Борясь с чувством голода и недосыпом, я натянул на себя помятую рубаху и штаны, подпоясался ремнем и хмуро взглянул на рабочий фартук, перемазанный химикатами. Завалившись вчера в комнату посреди ночи, я был так изможден, что едва нашел силы раздеться.
— Ох... — тяжело вздохнул я и наклонился, чтобы поднять вещи с пола.
В нос вдруг ударил резкий запах тухлых яиц. Скорчившись от отвращения, я принюхался сначала к фартуку, затем к воздуху из окна. И только потом догадался отдернуть занавеску, разделяющую мою часть комнаты и спальню дяди Вальтера.
В кровати старика, конечно же, не было.
Выругавшись вполголоса, я кинулся вверх по лестнице в лабораторию и рывком открыл дверь.
Овальный зал, некогда бывший библиотекой, а теперь приспособленный под проведение химических экспериментов, заполняли клубы грязно-желтого дыма. Окна были распахнуты настежь, однако они не спасали атмосферу. На собранных в центре комнаты столах царил полный хаос. К обычному бардаку сегодня прибавился бардак творческий — похоже, что за ночь на дядю снизошло очередное вдохновение.
Сам алхимических дел мастер топтался у вспомогательного столика в углу и дрожащими от нетерпения руками подсыпал какой-то розовый порошок в керамическую ступку. Его длинные седые волосы торчали во все стороны, словно лучики солнца на детском рисунке; измятая одежда была так перепачкана реактивами, что напоминала осенний пейзаж не слишком талантливого художника, а сшитый из куска парусины фартук ярмом болтался на тонкой, как у гуся, морщинистой шее. Серое от усталости лицо скрывала защитная маска с пропиткой — лишь изумрудные глаза блестели двумя живыми огоньками.

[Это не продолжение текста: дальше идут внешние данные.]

-- ==== Sys2Proof/Decode.lean ====
section
/-! DEFINITION. The decoder the host asks about. No row of the table of operations and events gives bits: the block takes
commands, not words, so no word spells one. -/

namespace Sys2Proof

/-- The command a word of `nbits` bits spells: none, since the table gives no row any bits. -/
def decodeTableWord (_nbits _w : Nat) : Option Instr := none

end Sys2Proof
end

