-- ==== Sys2Proof/Machine/Regs.lean ====
section
/-! DEFINITION. The PF0 BAR0 register map: one field descriptor for every named field of the spec's register tables (bit address
of its first instance, width, stride between instances in bits, instances, access code, reset value, range of values a write may
bring, and whether a row of the command table carries its writes). Reset values the spec gives as image, grade, start or record
are 0 here: the start commands load them (Table 00.2, R434, R475). -/

namespace Sys2Proof.Machine

/-- Access codes (R14, Table 00.3); `staged` is RW on the staging copy of a staged group. -/
inductive Acc where
  | ro | rw | rw1c | rws | wo | rwl | staged
  deriving DecidableEq, Repr

/-- A register field: where it lies and how it behaves. -/
structure Fld where
  base : Nat
  width : Nat
  stride : Nat
  count : Nat
  acc : Acc
  reset : Nat
  lo : Nat
  hi : Nat
  own : Bool
  deriving DecidableEq, Repr

/-- Key of instance `i` of a field: its bit address. -/
def fldKey (f : Fld) (i : Nat) : Nat := f.base + f.stride * i

namespace Reg
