-- ==== Sys2Proof/Machine/State.lean ====
section
/-! DEFINITION. The state of the PRN1 block as plain data: its register file, memories, queues, contexts and engines, and the
queue of commands that wait; the reasons a step can stop; and the state right after reset. -/

namespace Sys2Proof.Machine

/-! ### Memories -/

/-- Device DRAM and its controllers (chapter Stacked memory). -/
structure Mem where
  /-- Plaintext bytes by device physical address, in canonical form: an unlisted byte is a byte of a cleared line and reads 0. -/
  dram : List Host.Cell
  /-- Lines written since they were last cleared, each with the key pair it was encrypted under (R154, R158): a line not listed is stored with
  the cleared-line check pattern. -/
  stored : SMap Nat
  /-- Errors present in stored lines, by line number (R161-R163). -/
  err : SMap LineErr
  /-- Salt of the channel hash (R152). -/
  salt : Nat
  /-- DRAM token buckets in bytes, by function (R168). -/
  tokens : SMap Nat
  /-- Class R lines served within the share in this window, by channel (R167). -/
  chanR : SMap Nat
  /-- Class R bytes served within the share in this window, by router output (R18). -/
  galleryR : SMap Nat
  /-- Lots waiting to be cleared, in the order they were released (R154). -/
  clearQ : List Nat
  /-- Next line of the patrol scrub (R165). -/
  scrubLine : Nat
  /-- Refreshes done, by stack (R166). -/
  refreshed : SMap Nat
  /-- Key slots: 256-bit pairs of SM4 keys, by slot (R158). -/
  keys : SMap Nat
  /-- Slots that hold a delivered key (R426). -/
  delivered : List Nat
  /-- Commands that registered ranges before the last MEM_INVAL have a lower order (R157). -/
  invalSeq : Nat
  /-- Fault records kept in the persistent record, oldest first (R172, R454). -/
  persist : List Nat
  /-- Repair list of the persistent record: lines, plus 2^33 where a spare row has taken the line's place (R442, Table 17.6). -/
  repairs : List Nat
  deriving DecidableEq, Repr, Inhabited

/-- A pinned range of host memory under a PASID (R103). -/
structure Pin where
  pasid : Nat
  lo : Nat
  len : Nat
  deriving DecidableEq, Repr, Inhabited

/-- Host memory as the device reaches it through PASIDs: bytes by pasid × 2^48 + address, and the pinned ranges. -/
structure HostMem where
  bytes : SMap Byte
  pins : List Pin
  deriving DecidableEq, Repr, Inhabited

/-! ### Queues, steps and commands -/

/-- States of a step queue (Q_STATE.state, Table 05.2). -/
inductive QState where
  | disabled | running | stopping | error
  deriving DecidableEq, Repr, Inhabited

/-- A queue block (Table 05.2) with the completion phase of R114 and the in-flight mark of R116. -/
structure Queue where
  sqBase : Nat
  cqBase : Nat
  sqLog : Nat
  cqLog : Nat
  sqHost : Bool
  cqHost : Bool
  prio : Nat
  msix : Nat
  stopOnError : Bool
  pasid : Nat
  enable : Bool
  state : QState
  lastStatus : Status
  sqTail : Nat
  sqHead : Nat
  cqHead : Nat
  cqTail : Nat
  steps : Nat
  /-- Completion phase bit of the current pass. -/
  phase : Bool
  /-- A step has started and its completion entry is not yet written. -/
  busy : Bool
  /-- Doorbells whose entries have not all started, oldest first: entries left and time (R404). -/
  bells : List (Nat × Nat)
  deriving DecidableEq, Repr, Inhabited

/-- An admitted step in flight (R118-R121, R141, R142). -/
structure StepSt where
  stepId : Nat
  imageHost : Bool
  imageAddr : Nat
  recordHost : Bool
  recordAddr : Nat
  notify : Bool
  assayCheck : Bool
  expected : Nat
  sqIndex : Nat
  /-- The 64 bytes of the step entry, as a little-endian number. -/
  entry : Nat
  vbCount : Nat
  cmdCount : Nat
  imageLen : Nat
  /-- Image offset and index of the next command to read. -/
  nextPos : Nat
  nextIdx : Nat
  /-- A command has completed with a failing status: nothing more issues (R141). -/
  failing : Bool
  /-- A command failed its header check: no later one is read, earlier ones go on (R126). -/
  cut : Bool
  admitNs : Nat
  /-- Time at which the last command completed. -/
  lastNs : Nat
  deriving DecidableEq, Repr, Inhabited

/-- Who submitted a command: a step queue of a function, or a Chisel core for a floor position (R323). -/
inductive Owner where
  | queue (fn q : Nat)
  | radio (core slotTag pos : Nat)
  deriving DecidableEq, Repr, Inhabited

/-- Life of a command: read and waiting in its stream, killed and requeued (R137), issued and waiting to start (for frames, pages,
line ranges or engines), executed and not yet committed, past its point of no return with work left (a Crusher stage copy),
completed. -/
inductive CmdSt where
  | waiting | requeued | dispatched | issued | committing | done
  deriving DecidableEq, Repr, Inhabited

/-- A registered DRAM line range (R104). -/
structure LineRange where
  first : Nat
  last : Nat
  dest : Bool
  deriving DecidableEq, Repr, Inhabited

/-- A Slab cell on one bank (R33): the 128-bit integer and the four flags. -/
structure Cell where
  a : BitVec 128
  ovf : Bool
  trunc : Bool
  nan : Bool
  inf : Bool
  deriving DecidableEq, Repr, Inhabited

/-- An accumulator bank of a context (R33, R70): window exponent, kind, cells that are not zero (keyed 128 r + c), initialised
cells, and the open chain's members in order. -/
structure Bank where
  ew : Int
  complex : Bool
  cells : SMap Cell
  init : List Nat
  isOpen : Bool
  members : List Nat
  deriving DecidableEq, Repr, Inhabited

/-- A command: the copy the device keeps (R121), its place, and what its execution has staged. -/
structure Cmd where
  owner : Owner
  idx : Nat
  /-- All bytes of the command, header first, as a little-endian number, and how many there are. -/
  raw : Nat
  len : Nat
  st : CmdSt
  /-- Dispatch order number (R85). -/
  seq : Nat
  bench : Nat
  /-- It holds the shadow frames its write set needs (R83). -/
  held : Bool
  /-- Its bank as it was before this SLAB command, for a kill outside the Wedge (R76). -/
  snap : Option Bank
  /-- Yard bytes written to shadows, by Yard offset (R83). -/
  writes : SMap Byte
  wpages : List Nat
  rpages : List Nat
  /-- Pages a DISCARD releases at commit (R100). -/
  discard : List Nat
  ranges : List LineRange
  /-- Physical byte runs of its source and destination, as translated at dispatch (R107). -/
  srcRuns : List (Nat × Nat)
  dstRuns : List (Nat × Nat)
  /-- Members of the Slab chain that this command closes, in order (R71). -/
  chain : List Nat
  /-- Order in which its ranges were registered (R104). -/
  regSeq : Nat
  /-- DRAM tokens its accesses have taken, for the refund of a kill (R168), and bytes admitted without tokens (R169). -/
  tokens : Nat
  lent : Nat
  /-- A shadow run has compared its assay or been skipped (R485). -/
  checked : Bool
  /-- Host requests it has had admitted (R402). -/
  hostPaid : Nat
  /-- A radio command whose core has faulted: its completion entry is discarded (R326). -/
  mute : Bool
  /-- It has been counted as waiting for tokens (R168). -/
  waited : Bool
  /-- A radio command beyond the floor that has been counted as waiting (R368). -/
  extra : Bool
  /-- Commit buffer: messages to hand over or apply at commit (R133). -/
  buf : List Msg
  /-- Fabric messages whose settling this command awaits: a GET, a fetching ATOMIC or a FENCE. -/
  awaits : List Nat
  /-- DRAM destination bytes of a GET as they arrive, by device physical address. -/
  dramWrites : SMap Byte
  status : Status
  accFlags : Nat
  hasOut : Bool
  assay : Nat
  kills : Nat
  commitNs : Nat
  fault : Nat
  deriving DecidableEq, Repr, Inhabited

/-- Queues, steps, commands and tallies of every function. Queues are keyed 64 f + q, steps likewise, commands by the number
given when they are read, tallies 1024 f + t. -/
structure Work where
  queues : SMap Queue
  steps : SMap StepSt
  cmds : SMap Cmd
  nextCid : Nat
  nextSeq : Nat
  tallies : SMap Nat
  deriving DecidableEq, Repr, Inhabited

/-! ### Benches, contexts and accumulators -/

/-- Residence of a context (R354). -/
inductive Residence where
  | empty | saved | resident (bench : Nat)
  deriving DecidableEq, Repr, Inhabited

Я хотел было окликнуть его, но чуть не потерял сознание, надышавшись ядовитыми парами. Наскоро осмотрев выдвижные ящики, я выудил из кучи грязных тряпок тканевую повязку и намотал ее на лицо. Затем кое-как добрался до ведущей на чердак двери и вывалился на улицу.
Поток свежего воздуха сквозняком затянуло внутрь, и желтый дым начал понемногу уходить через окна.
— О, Артур! — заметил меня ученый. — А я уже хотел тебя будить. У нас закончилась селитра.
— Что это было? — сцедил я, стягивая маску.
— Окиси серы, — дернул плечами дядя Вальтер.
— Да нет, я про... Ладно, забудь. Чем ты занят?
Глаза алхимика вспыхнули:
— Отличный вопрос, мой юный друг! — Он отставил колбу и накрыл ее крышкой. — Ночью я перечитывал заметки твоего отца и, кажется, понял, в чем была суть недостающих страниц! Вот, взгляни...
Я закатил глаза и тяжело вздохнул. Узкий измятый дневник, обтянутый коричневой кожей, я любил и ненавидел одновременно. С одной стороны, это все, что осталось в память о моем отце, а с другой — это именно то, что свело его в могилу. Поэтому я хоть и бережно относился к заметкам покойного родителя, но все же мечтал залить их кислотой.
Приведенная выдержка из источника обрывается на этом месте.